Tapi setelah peristiwa tahun lalu
yang kulewati, saat ini aku merasa seperti menjadi “Aku”. Bagaimana cara aku
menjawabnya (ini tak mutlak untuk semua orang), aku menjawab pada diriku sendiri,
aku adalah tubuh dan jiwa yang menyatu. Ketika apa yang tubuhku kehendaki, jiwaku
pun menghendakinya. Ketika jiwaku bisa mengeluarkan dirinya melalui tubuh. Tak
berjalan timpang diantara keduanya. Yah bahasa mudahnya, aku merasa nyaman ketika melakukan suatu hal. Atau ketika aku melakukan suatu pekerjaan, aku memang menghendaki pekerjaan itu. Sudah, sesederhana dan seaneh itu. Sudah,
itulah “Aku”. Dan tak seharusnya aku takut untuk menjadi "Aku".

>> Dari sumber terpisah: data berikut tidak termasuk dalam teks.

/-- In every state FMT_C32 completes with code 0 and writes 'A' + version, the 24 base-32 digits of the 120 content bits, and 'A' + variant nibble, 26 characters; FMT_C64 writes 'A' + version, the 20 base-64 digits of the content and 'A' + variant nibble, 22 characters. OBUF is 0 past the output, and nothing but OBUF and OLEN is written. (R123, R126, R127, R250, R320, R322, R323) -/
def Obligations.CompactFormatsWriteVersionContentAndBookend : Prop :=
  ∀ s : State,
    let u := numberOfIdent s.port.id
    let first := BitVec.ofNat 8 (0x41 + u / 2 ^ 76 % 16)
    let last := BitVec.ofNat 8 (0x41 + u / 2 ^ 60 % 16)
    let f32 := first :: (digitsBE 32 24 (contentNumber u)).map (symbol (text "ABCDEFGHIJKLMNOPQRSTUVWXYZ234567")) ++ [last]
    let f64 := first :: (digitsBE 64 20 (contentNumber u)).map
      (symbol (text "ABCDEFGHIJKLMNOPQRSTUVWXYZabcdefghijklmnopqrstuvwxyz0123456789-_")) ++ [last]
    exec .fmtC32 s = .next (endedWith s s.g { s.port with obuf := bytesPadded 64 f32, olen := 26 } 0) ∧
      exec .fmtC64 s = .next (endedWith s s.g { s.port with obuf := bytesPadded 64 f64, olen := 22 } 0)

/-- In every state FMT_SHORT completes with code 0 and writes 22 characters of the alphabet whose base-57 value, most significant digit first, is the identifier's number; OBUF is 0 past the output, and nothing but OBUF and OLEN is written. (R128, R129, R320, R324) -/
def Obligations.ShortFormatWritesTheNumberInBaseFiftySeven : Prop :=
  ∀ s : State, ∃ (f : List Byte) (ds : List Nat), f.length = 22 ∧
    exec .fmtShort s = .next (endedWith s s.g { s.port with obuf := bytesPadded 64 f, olen := 22 } 0) ∧
    f = ds.map (symbol (text "23456789ABCDEFGHJKLMNPQRSTUVWXYZabcdefghijkmnopqrstuvwxyz")) ∧
    (∀ d ∈ ds, d ≤ 56) ∧ numberBE 57 ds = numberOfIdent s.port.id

/-- Opcode 0x34 is FMT_RAW. In every state FMT_RAW completes with code 0 and writes b[0..15] to OBUF[0..15], 0 past them, and OLEN = 16; nothing else is written, and word j of OBUF equals word j of ID for j = 0 to 3. (R325) -/
def Obligations.RawFormatCopiesTheIdentifier : Prop :=
  decodeOpcode 0x34 = .ok .fmtRaw ∧ ∀ s : State, ∃ p : Port, exec .fmtRaw s = .next (endedWith s s.g p 0) ∧
    p = { s.port with obuf := bytesPadded 64 s.port.id.toList, olen := 16 } ∧
    (∀ i : Nat, i < 16 → byteAt p.obuf i = byteAt s.port.id i) ∧ (∀ i : Nat, 16 ≤ i → byteAt p.obuf i = 0) ∧
    (∀ j : Nat, j < 4 → laneWord p.obuf j = laneWord s.port.id j)

/-- With ID = nil, and with ID = max, FMT_CANONICAL, FMT_C32, FMT_C64 and FMT_SHORT write the fixed constants; and PARSE of each of the first three constants gives the value back. (R327) -/
def Obligations.NilAndMaxHaveTheirFixedForms : Prop :=
  let nil : Ident := Vector.replicate 16 0
    let max : Ident := Vector.replicate 16 0xFF
    (∀ (i : Instr) (b : Ident) (f : List Byte),
      (i, b, f) ∈
        [(.fmtCanonical, nil, text "00000000-0000-0000-0000-000000000000"),
          (.fmtC32, nil, text "AAAAAAAAAAAAAAAAAAAAAAAAAA"), (.fmtC64, nil, text "AAAAAAAAAAAAAAAAAAAAAA"),
          (.fmtShort, nil, text "2222222222222222222222"),
          (.fmtCanonical, max, text "ffffffff-ffff-ffff-ffff-ffffffffffff"),
          (.fmtC32, max, text "P777777777777777777777777P"), (.fmtC64, max, text "P____________________P"),
          (.fmtShort, max, text "oZEq7ovRbLq6UnGMPwc8B5")] →
      (∀ s : State, s.port.id = b →
        exec i s = .next
          (endedWith s s.g { s.port with obuf := bytesPadded 64 f, olen := BitVec.ofNat 8 f.length } 0)) ∧
      (i ≠ .fmtShort → ∀ s : State, s.port.input = f → s.port.ilen.toNat = f.length →
        exec .parse s = .next (endedWith s s.g { s.port with id := b } 0)))

/-- On an existing port whose ID is well-formed: FMT_CANONICAL or FMT_JSON, then the copy of OBUF to IBUF and OLEN to ILEN, then PARSE, gives ID as it was and ERR = 0. (R299, R329) -/
def Obligations.CanonicalAndJsonFormsRoundTrip : Prop :=
  ∀ s : State, s.env.cur < s.nPorts → s.port.id.wellFormed = true →
    (∃ t u, exec .fmtCanonical s = .next t ∧ exec .parse (copyOutputToInput t) = .next u ∧ u.port.id = s.port.id ∧ u.port.err = 0) ∧
    (∃ t u, exec .fmtJson s = .next t ∧ exec .parse (copyOutputToInput t) = .next u ∧ u.port.id = s.port.id ∧ u.port.err = 0)

/-- On an existing port whose ID is well-formed: FMT_C32 or FMT_C64, then the copy of OBUF to IBUF and OLEN to ILEN, then PARSE, gives ID as it was and ERR = 0. (R299, R329) -/
def Obligations.CompactFormsRoundTrip : Prop :=
  ∀ s : State, s.env.cur < s.nPorts → s.port.id.wellFormed = true →
    (∃ t u, exec .fmtC32 s = .next t ∧ exec .parse (copyOutputToInput t) = .next u ∧ u.port.id = s.port.id ∧ u.port.err = 0) ∧
    (∃ t u, exec .fmtC64 s = .next t ∧ exec .parse (copyOutputToInput t) = .next u ∧ u.port.id = s.port.id ∧ u.port.err = 0)

/-- On an existing port whose ID is well-formed: FMT_SHORT, then the copy of OBUF to IBUF and OLEN to ILEN, then PARSE_SHORT, gives ID as it was and ERR = 0; so do FMT_RAW, the copy and PARSE, unless b[0] = b[15] = 0x22, in which case PARSE fails with code 1 and ID = nil. (R273, R274, R299, R329) -/
def Obligations.ShortAndRawFormsRoundTrip : Prop :=
  ∀ s : State, s.env.cur < s.nPorts → s.port.id.wellFormed = true →
    (∃ t u, exec .fmtShort s = .next t ∧ exec .parseShort (copyOutputToInput t) = .next u ∧ u.port.id = s.port.id ∧ u.port.err = 0) ∧
    (¬ (s.port.id[0] = 0x22 ∧ s.port.id[15] = 0x22) →
      ∃ t u, exec .fmtRaw s = .next t ∧ exec .parse (copyOutputToInput t) = .next u ∧ u.port.id = s.port.id ∧ u.port.err = 0) ∧
    (s.port.id[0] = 0x22 ∧ s.port.id[15] = 0x22 →
      ∃ t u, exec .fmtRaw s = .next t ∧ exec .parse (copyOutputToInput t) = .next u ∧
        u.port.id = Vector.replicate 16 0 ∧ u.port.err = 1)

Apakah aku masih puyeng, yah aku
masih puyeng. Aku masih puyeng karena ketika akan mengakhiri tulisan ini aku
tak tahu apa maksudku menuliskan ini. Dan apa maksudku menceritakan ini pada
kalian. Tapi percayalah, aku tak ingin membagi kepuyenganku dengan kalian. Aku hanya
ingin menyapa ke”Aku’an yang ada pada kalian. Karena mungkin, aku adalah bagian
dari “Aku” kalian. Selamat pagi, “Aku”.